• _What is expected_
Start at the line below containing "def State.takeRead (s" and stop at the line containing "if e.npin = 0". Repeat every line of that stretch exactly, and nothing outside it.

+ + +

/-- R253, R254, R278: from a router's output port `out`, the next tile that takes a flit of the route, and the input port by which the
flit reaches it. A `cbcast` is taken where the deliver bit is set, a `csend` at the end. -/
def State.routeHop (s : State) (num kin : Nat) (all : Bool) : Nat → Nat → Nat → Option (Nat × Nat)
  | 0, _, _ => none
  | n + 1, site, out => match siteStep site out with
    | none => none
    | some v => match s.routeEntry v num kin (oppositePort out) with
      | none => none
      | some e =>
        if e.last || (e.deliver && all) then (s.tileAt v).map (fun u => (u, e.inp)) else s.routeHop num kin all n v e.out

/-- The sites that a flit of a route passes to the tile at site `goal`, which it reaches by port `gi`, from the last tile before that
has taken it. -/
def State.routeWalk (s : State) (num kin : Nat) (all : Bool) (goal gi : Nat) : Nat → Nat → Nat → List Nat → List Nat
  | 0, _, _, _ => []
  | n + 1, site, inp, seg =>
    if site = goal ∧ inp = gi then seg ++ [site]
    else match s.routeEntry site num kin inp with
      | none => []
      | some e => match (if e.last then none else siteStep site e.out) with
        | none => []
        | some v => s.routeWalk num kin all goal gi n v (oppositePort e.out) (if e.deliver && all then [site] else seg ++ [site])

/-- The first tile that takes a flit sent from tile `t`. -/
def State.routeFirst (s : State) (t kin num : Nat) (all : Bool) : Option (Nat × Nat) :=
  match s.routeEntry (s.site t) num kin 4 with
  | none => none
  | some e => s.routeHop num kin all 8448 (s.site t) e.out

/-- R254: a flit of a route that tile `src` sends, on its way to the next tile that takes it. -/
def State.postRoute (s : State) (src : Nat) (last : Bool) (f : RouteFlit) (q : Nat × Nat) : State :=
  let g := { f with inp := q.2 }
  s.send { vc := 5, src := src, dst := q.1, gen := s.gen, slot := 16, body := if last then .routeLast g else .route g }

def Run.job (r : Run) : CpJob := cpJob (r.blocks.getD 0 []) r.cmd.st

def State.runRoute (s : State) (t : Nat) (r : Run) : List Nat :=
  (s.routeTiles t r.cmd.kin r.job.route (r.cmd.op == .cbcast)).getD []

/-- The scratchpad macros that the rows from `i` on write. -/
def State.rowsMacros (s : State) (t : Nat) (op : CmdOp) (j : CpJob) (i : Nat) : List Nat :=
  if j.dk ≠ 1 ∨ op = .csend ∨ op = .cbcast then []
  else ((List.range (j.rows - i)).flatMap (fun k =>
    match s.spadRow t (rowAddr j.dst j.drs (i + k)) j.rl (s.rowBytes t op j (i + k)) with
    | .ok gs => segMacros gs
    | .error _ => [])).eraseDups
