-- ==== Sys2Proof/Machine/Net.lean ====
section
/-! DEFINITION. Packets at their destinations: requests and writes at a home, replies at a slot, returned packets (R106, R107,
R115, R117, R122, R132, R135, R202, R212, R214, R245, R248-R250, R259, R263, R289). -/

namespace Sys2Proof.Machine

/-! ### Arrival -/

/-- R250: a VC0 request waits until every earlier write of its source to the same tile has been performed: those under way,
returned or held back by a dusk, and those held at the home. A request for a granule that is not resident performs nothing and only
blocks its thread (R260, R262), and one that its home holds waits behind the writes held there (R292). -/
def State.writesDone (s : State) (p : Packet) : Bool :=
  let x := s.tile p.dst
  let before (q : Packet) : Bool := q.vc == 2 && q.src == p.src && q.dst == p.dst &&
    (q.seq < p.seq || (q.slot == p.slot && q.slot < 16 && q.ord < p.ord))
  let isBefore (h : HeldAcc) : Bool := match h with
    | .packet q => before q
    | _ => false
  let clear (e : Pending) : Bool := e.writes.all (fun q => !before q) && e.held.all (fun h => !isBefore h)
  s.net.all (fun q => !before q) && s.held.all (fun q => !before q) &&
  (match p.body with
    | .readReq ctx a _ | .atomicReq ctx a .. => match s.gate p.dst ctx a with
      | .go => x.pendings.all clear && x.overflow.all (fun h => !isBefore h)
      | .hold => x.pendings.all (fun e => e.is ctx (objOf a) (granOf a) || clear e) && x.overflow.all (fun h => !isBefore h)
      | _ => true
    | _ => x.pendings.all clear && x.overflow.all (fun h => !isBefore h))

/-- R250, R254: whether two packets travel one behind the other: of one channel, source and destination, and on VC5 of one route and
pass. -/
def Packet.follows (p q : Packet) : Bool :=
  q.vc == p.vc && q.src == p.src && q.dst == p.dst && (match p.body, q.body with
    | .route f, .route g | .route f, .routeLast g | .routeLast f, .route g | .routeLast f, .routeLast g =>
      f.num == g.num && f.kin == g.kin && f.inp == g.inp
    | _, _ => true)

/-- R259, R275: a request for the dropped faults of a tile comes after the marks that the service tile has sent there, so that no
dropped thread is missed. DEDUCED (log 95): replies on VC1 are not ordered by the fabric. -/
def State.marksDone (s : State) (n : Nat) (p : Packet) : Bool :=
  match p.body with
  | .droppedReq .. => (s.net.take n).all (fun q => !(q.src == p.src && q.dst == p.dst && (match q.body with
      | .droppedMark .. => true
      | _ => false)))
  | _ => true

/-- R105, R222: a thread's access waits at the port while an earlier one of the thread to the same home is under way, on its way
back to its source or held there, until it has been sent again and performed. -/
def State.returnsDone (s : State) (p : Packet) : Bool :=
  let counted (q : Packet) : Bool := q.slot < 16 && (q.vc == 0 || q.vc == 2)
  let before (q : Packet) : Bool := counted q && q.src == p.src && q.slot == p.slot && q.ord < p.ord &&
    (q.dst == p.dst || (match q.body.place with
      | some (ctx, a) => s.trueHome ctx a q.dst == some p.dst
      | none => false))
  !counted p || (s.net.all (fun q => !before q) && s.held.all (fun q => !before q))

/-- R261, R292: whether the entry of a draining granule has room for a write that an earlier one of its thread there keeps waiting. -/
def State.portRoom (s : State) (p : Packet) : Bool :=
  match s.heldBefore p.dst p with
  | some (true, ctx, a) => (match (s.tile p.dst).pendingOf ctx a with
    | some e => !e.drain || (s.tile p.dst).canHold ctx a
    | none => true)
  | _ => true

/-- The sites that a path leaves and enters, from its first. -/
def pathSites (site : Nat) : List Nat → List Nat
  | [] => [site]
  | k :: rest => site :: pathSites ((siteStep site k).getD site) rest

/-- R343: the site at which a packet enters or leaves the fabric; a peer module's lies at the port that serves the other end. -/
def State.endSite (s : State) (a other : Nat) : Nat :=
  if a < 16384 then s.site a else if a ≥ 32768 then a - 32768 else Config.portSite (s.peerPort (a - 16384) other)

/-- R248, R249, R253: the sites whose routers a packet passes, in order: those of the tables' path, or of its static route. -/
def State.sitesOf (s : State) (p : Packet) : List Nat :=
  match p.body with
  | .route f | .routeLast f => s.routeWalk f.num f.kin f.all (s.site p.dst) f.inp 8448 (s.site p.src) 4 []
  | _ =>
    let a := s.endSite p.src p.dst
    pathSites a (s.path a (s.endSite p.dst p.src))

/-- R383: whether a packet's path passes a fenced site on its way, whose neighbours hold its flits. -/
def State.pathHeld (s : State) (p : Packet) : Bool :=
  !s.fencedSites.isEmpty && (((s.sitesOf p).drop 1).dropLast).any s.fencedSites.contains

/-- R250, R254, R383: packet `n` is the next of its channel and its source at the destination's port, on a path free of fenced sites;
a flit of a route goes behind those sent before it wherever they stand. -/
def State.atPort (s : State) (n : Nat) (p : Packet) : Bool :=
  (if p.vc = 5 then (s.net ++ s.held).all (fun q => !(p.follows q && q.ord < p.ord))
   else (s.net.take n).all (fun q => q.held || q.ret != .no || !p.follows q)) && !s.pathHeld p

/-- R228: the rank of a packet among those that reach a tile's pipeline in one cycle. -/
def Packet.rank (p : Packet) : Option Nat := match p.vc with
  | 2 => some 2
  | 0 => some 3
  | 4 => some 4
  | _ => none

/-- R228: whether a packet has its turn in this cycle: its tile's slots and butterfly engine have made their accesses, and no packet of a
later rank has come before it. -/
def State.rankDone (s : State) (p : Packet) : Bool :=
  match p.rank with
  | none => true
  | some r =>
    p.dst ≥ 16384 || (s.turn p.dst r && (match (s.tile p.dst).bfe with
        | some q => q.wait != .run || q.due > s.now
        | none => true))

/-- Packet `n` at its tile's port is performed next. A held packet has already arrived: one for a word of an object goes on with its
extent operation, any other when its own condition holds. -/
def State.canArrive (s : State) (n : Nat) (p : Packet) : Bool :=
  if p.held then p.body.place.isNone else
  s.atPort n p && (p.vc != 0 || s.writesDone p) && s.returnsDone p && s.portRoom p && s.marksDone n p && s.rankDone p

/-- R228: the packet is taken in this cycle. -/
def State.notePort (s : State) (p : Packet) : State :=
  match p.rank with
  | some r => if p.dst ≥ 16384 then s else s.noteTurn p.dst r
  | none => s

/-- What the arrival of a packet leads to. -/
inductive Taken where
  | no
  | yes (s : State)
  deriving DecidableEq, Repr

/-- Packet `n` reaches its destination and leaves the fabric: `f` gives its effect. A tile in a dusk's window returns it as a
hold return (R379); a fenced tile takes none (R383). -/
def onPacket (s : State) (n : Nat) (f : Packet → State → Taken) : Out :=
  match s.net[n]? with
  | none => .fault .notEnabled
  | some p =>
    let rest : State := { s with net := dropAt s.net n }
    if p.ret ≠ .no then .fault .notEnabled
    else if p.dst < 16384 ∧ (s.tile p.dst).closed ∧ !p.held then
      if s.atPort n p then .next { rest with held := s.held ++ [p] } else .fault .notEnabled
    else if !s.canArrive n p then .fault .notEnabled
    else match f p (rest.notePort p) with
      | .no => .fault .notEnabled
      | .yes t => if p.dst < 16384 ∧ (s.tile p.dst).fenced then .next rest else .next t

/-- A packet stays at its home, held. -/
def State.hold (s : State) (p : Packet) : State := { s with net := s.net ++ [{ p with held := true }] }

/-- A packet returned to its sender (R292). -/
def State.return_ (s : State) (p : Packet) : State := { s with net := s.net ++ [{ p with ret := .stale, held := false }] }

/-! ### Requests of threads at a home -/

/-- The fault a request meets at its home, to the slot that waits. -/
def State.refuse (s : State) (h : Nat) (p : Packet) (code : Nat) (a extra : Word) : State :=
  s.answer h p.src p.slot (.failed code a extra)

/-- R103, R260, R274, R292: a thread's request for a word at home `h`: `go` performs it. -/
def State.request (s : State) (h : Nat) (p : Packet) (ctx : Nat) (a : Word) (go : State → State) : State :=
  match s.gate h ctx a with
  | .go => go s
  | .hold => if (s.tile h).canHold ctx a then s.holdAcc h ctx a (.packet p) else s.hold p
  | .lost => s.refuse h p FaultCode.ue a 4#64
  | .elsewhere => s.return_ p
  | .join =>
    if s.posted h ctx a p.src p.slot then (s.setPoster h ctx a p.src p.slot).refuse h p FaultCode.notRes a 0#64
    else if p.slot < 16 then s.joinPending h ctx a p.src p.slot else s
  | .open_ => (s.openPosted h ctx a p.src p.slot).refuse h p FaultCode.notRes a 0#64
  | .full => s.refuse h p FaultCode.notRes a 2#64

/-- R112, R117: a read: the value's bytes, zero-extended, go back. -/
def State.takeRead (s : State) (p : Packet) (ctx : Nat) (a : Word) (z : Size) : State :=
  let h := p.dst
  s.request h p ctx a (fun s =>
    let (s, w) := s.homeRead h ctx a
    if w.poison then s.refuse h p FaultCode.ue (a &&& ~~~7#64) 0#64
    else s.answer h p.src p.slot (.readData (BitVec.ofNat 64 (takeBytes (offOf a) (sizeBytes z) w.data))))

def execRemoteReadRequest (n : Nat) (s : State) : Out :=
  onPacket s n (fun p s => match p.body with
    | .readReq ctx a z => .yes (s.takeRead p ctx a z)
    | _ => .no)
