/-- R199: an extent command at the tile that takes it. A command whose granule has moved meanwhile goes to its home. -/
def State.svcPerform (s : State) (h : Nat) (op : SvcOp) (ctx : Nat) (a w : Word) (who : Asker) : State :=
  match op with
  | .xmap => s.xmap h ctx a w who
  | .dinval => s.dinval h ctx a who
  | .xunmap | .xdrain => s.drainStart op ((s.trueHome ctx a h).getD h) ctx a w who

def execServiceRequest (n : Nat) (s : State) : Out :=
  onPacket s n (fun p s => match p.body with
    | .svcReq op ctx a w who => .yes (s.svcPerform p.dst op ctx a w who)
    | _ => .no)

/-! ### Destruction of objects, loss of peers (R283, R289, R297, R398) -/

/-- Every granule of an object that a tile holds, with its home. -/
def State.granulesOf (s : State) (ctx obj : Nat) : List (Nat × Extent) :=
  s.tiles.flatMap (fun e => (e.2.extents.filter (fun q => q.2.ctx == ctx && q.2.obj == obj)).map (fun q => (e.1, q.2)))

/-- The granules unmapped as `xunmap` unmaps them; those that a command has pinned wait. -/
def State.unmapAll (s : State) (ctx obj : Nat) : State :=
  (s.granulesOf ctx obj).foldl (fun s q =>
    let h := q.1
    let e := q.2
    let a : Word := BitVec.ofNat 64 (obj * 2 ^ 40 + e.gran * 2 ^ 16)
    if e.state ≠ .mapped then s
    else
      let o : XOp := { id := 0, op := .xunmap, ctx := ctx, a := a, w := 0#64, who := .nobody, step := 2 }
      let s := s.modTile h (fun x => x.setExtState ctx a .draining)
      let (s, id) := s.newXop h o
      if e.npin = 0 then s.drainGo h { o with id := id } else s) s

/-- Whether an extent operation of an object is pending. -/
def State.objOps (s : State) (ctx obj : Nat) : Bool :=
  s.tiles.any (fun e => e.2.xops.any (fun o => o.ctx == ctx && objOf o.a == obj))

/-- What is left of a destroyed object goes: its descriptor and home map, the pages that every tile not listed holds for it, and the
accesses that waited for its granules, whose writes end as those of a killed entry (R107; log 97). -/
def State.dropObject (s : State) (ctx obj : Nat) : State :=
  let s : State := { s with
    objects := s.objects.del (objKey ctx obj)
    homeMap := s.homeMap.filter (fun e => e.1 / 2 ^ 24 != objKey ctx obj)
    mem := s.mem.clear (codeKey ctx obj 0) (2 ^ 37)
    freshExtents := s.freshExtents.filter (fun e => !(e.2.ctx == ctx && e.2.obj == obj)) }
  s.tiles.foldl (fun s e => (e.2.pendings.filter (fun p => p.ctx == ctx && p.obj == obj)).foldl (fun s p =>
    let a : Word := BitVec.ofNat 64 (obj * 2 ^ 40 + p.gran * 2 ^ 16)
    (s.killPending e.1 ctx a).releaseJoined (joinKey ctx a)) s) s

/-- R289: the records of an object are invalidated in every directory cache; the directory gives them to nobody meanwhile. -/
def State.forgetObject (s : State) (ctx obj : Nat) : State :=
  let d := dirTile ctx obj
  let a : Word := BitVec.ofNat 64 (obj * 2 ^ 40)
  let (s, id) := s.newXop d { id := 0, op := .dinval, ctx := ctx, a := a, w := 0#64, who := .nobody, step := 10 }
  let (s, n) := s.invalidate d id ⟨ctx, obj, .desc⟩
  if n = 0 then (s.endXop d id).dropObject ctx obj else s.modXop d id (fun o => { o with acks := n })

/-- R297: the directory tile of one descriptor has finished. Once every one has, the loss is reported to the host, or the
re-admission answered. -/
def State.peerSettled (s : State) (o : XOp) : State :=
  if s.tiles.any (fun e => e.2.xops.any (fun q => q.step == 11 && q.w == o.w && q.who == o.who)) then s
  else match o.who with
    | .host r => s.mgmtAnswer r 0x09 Status.done 0 []
    | _ => s.notify 4 o.w 0#64 0#64 0#64

/-- R297: the lost bit of every descriptor of a module set or cleared, and those descriptors invalidated in every directory cache. -/
def State.markPeer (s : State) (m : Nat) (lost : Bool) (who : Asker) : State :=
  let hit (o : Object) : Bool := o.peer && o.module == m
  let keys := (s.objects.filter (fun e => hit e.2)).map Prod.fst
  let s : State := { s with
    objects := Map.mapVals (fun o => if hit o then o.setLost lost else o) s.objects
    lostPeers := if lost then insertNat s.lostPeers m else eraseNat s.lostPeers m }
  let o (k : Nat) : XOp := { id := 0, op := .dinval, ctx := k / 2 ^ 24, a := BitVec.ofNat 64 (k % 2 ^ 24 * 2 ^ 40),
                             w := BitVec.ofNat 64 m, who := who, step := 11 }
  if keys.isEmpty then s.peerSettled (o 0)
  else keys.foldl (fun s k =>
    let d := dirTile (k / 2 ^ 24) (k % 2 ^ 24)
    let (s, id) := s.newXop d (o k)
    let (s, n) := s.invalidate d id ⟨k / 2 ^ 24, k % 2 ^ 24, .desc⟩
    s.modXop d id (fun o => { o with acks := n })) s

/-! ### Steps of a pending operation (R293, R294) -/

/-- The next step of operation `o` of tile `h`, where it can be taken. -/
def State.xopNext (s : State) (h : Nat) (o : XOp) : Option State :=
  match o.step with
  | 2 =>
    let held := match (s.tile h).extent o.ctx (objOf o.a) (granOf o.a) with | some e => e.npin | none => 0
    if held = 0 then some (s.drainGo h o) else none
  | 5 =>
    if o.acks = 0 then some ((s.mapNow h o.ctx o.a o.page).toRelease h o (statusBits Status.done (pageBits o.page))) else none
  | 6 =>
    if o.acks = 0 then some ((s.modTile h (fun x => x.dropExtent o.ctx o.a)).toRelease h o (drainWord o.op o.page)) else none
  | 8 => match s.releaseOne h o.ctx o.a with
    | some s => some (if (s.heldFor h o.ctx o.a).isEmpty && !(s.tile h).passing then s.finishXop h o o.status else s)
    | none => if (s.heldFor h o.ctx o.a).isEmpty && !(s.tile h).passing then some (s.finishXop h o o.status) else none
  | 10 => if o.acks = 0 then some ((s.endXop h o.id).dropObject o.ctx (objOf o.a)) else none
  | 11 => if o.acks = 0 then some ((s.endXop h o.id).peerSettled o) else none
  | _ => if o.acks = 0 then some ((s.endXop h o.id).svcReply h o.who (statusBits Status.done 0)) else none

/-! ### Destruction of objects and contexts (R283, R398) -/

/-- R289, R398: an object whose destruction has been asked for: its granules are unmapped, then its records invalidated in every
cache; `none` of it is left once every tile has answered. -/
def State.settleObject (s : State) (ctx obj : Nat) : State :=
  if (s.object ctx obj).isNone || s.objOps ctx obj then s
  else
    let s := s.unmapAll ctx obj
    if (s.granulesOf ctx obj).isEmpty && !s.objOps ctx obj then s.forgetObject ctx obj else s

def State.destroyObject (s : State) (ctx obj : Nat) (r : HostReq) : State :=
  let s := s.settleObject ctx obj
  if (s.object ctx obj).isNone then s.mgmtAnswer r 0x06 Status.done 0 [] else { s with objDying := s.objDying ++ [(ctx, obj, r)] }

/-- R283: a context that is to be destroyed holds nothing any more: its objects go, then the context. -/
def State.settleContext (s : State) (ctx : Nat) : State :=
  match (s.ctxs.look ctx).bind (·.dying) with
  | none => s
  | some r =>
    if s.insts.any (fun e => e.2.ctx == ctx) then s
    else
      let objs := ((s.objects.filter (fun e => e.1 / 2 ^ 24 == ctx)).map (fun e => e.1 % 2 ^ 24))
      let s := objs.foldl (fun s o => s.settleObject ctx o) s
      if s.objects.any (fun e => e.1 / 2 ^ 24 == ctx) then s
      else ({ s with ctxs := s.ctxs.del ctx } : State).mgmtAnswer r 0x04 Status.done 0 []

+ + +

• _Finished exercise_
def State.takeRead (s : State) (p : Packet) (ctx : Nat) (a : Word) (z : Size) : State :=
  let h := p.dst
  s.request h p ctx a (fun s =>
    let (s, w) := s.homeRead h ctx a
    if w.poison then s.refuse h p FaultCode.ue (a &&& ~~~7#64) 0#64
    else s.answer h p.src p.slot (.readData (BitVec.ofNat 64 (takeBytes (offOf a) (sizeBytes z) w.data))))

def execRemoteReadRequest (n : Nat) (s : State) : Out :=
  onPacket s n (fun p s => match p.body with
    | .readReq ctx a z => .yes (s.takeRead p ctx a z)
    | _ => .no)
/-- R199: an extent command at the tile that takes it. A command whose granule has moved meanwhile goes to its home. -/
def State.svcPerform (s : State) (h : Nat) (op : SvcOp) (ctx : Nat) (a w : Word) (who : Asker) : State :=
  match op with
  | .xmap => s.xmap h ctx a w who
  | .dinval => s.dinval h ctx a who
  | .xunmap | .xdrain => s.drainStart op ((s.trueHome ctx a h).getD h) ctx a w who

def execServiceRequest (n : Nat) (s : State) : Out :=
  onPacket s n (fun p s => match p.body with
    | .svcReq op ctx a w who => .yes (s.svcPerform p.dst op ctx a w who)
    | _ => .no)

/-! ### Destruction of objects, loss of peers (R283, R289, R297, R398) -/

/-- Every granule of an object that a tile holds, with its home. -/
def State.granulesOf (s : State) (ctx obj : Nat) : List (Nat × Extent) :=
  s.tiles.flatMap (fun e => (e.2.extents.filter (fun q => q.2.ctx == ctx && q.2.obj == obj)).map (fun q => (e.1, q.2)))

/-- The granules unmapped as `xunmap` unmaps them; those that a command has pinned wait. -/
def State.unmapAll (s : State) (ctx obj : Nat) : State :=
  (s.granulesOf ctx obj).foldl (fun s q =>
    let h := q.1
    let e := q.2
    let a : Word := BitVec.ofNat 64 (obj * 2 ^ 40 + e.gran * 2 ^ 16)
    if e.state ≠ .mapped then s
    else
      let o : XOp := { id := 0, op := .xunmap, ctx := ctx, a := a, w := 0#64, who := .nobody, step := 2 }
      let s := s.modTile h (fun x => x.setExtState ctx a .draining)
      let (s, id) := s.newXop h o
      if e.npin = 0 then s.drainGo h { o with id := id } else s) s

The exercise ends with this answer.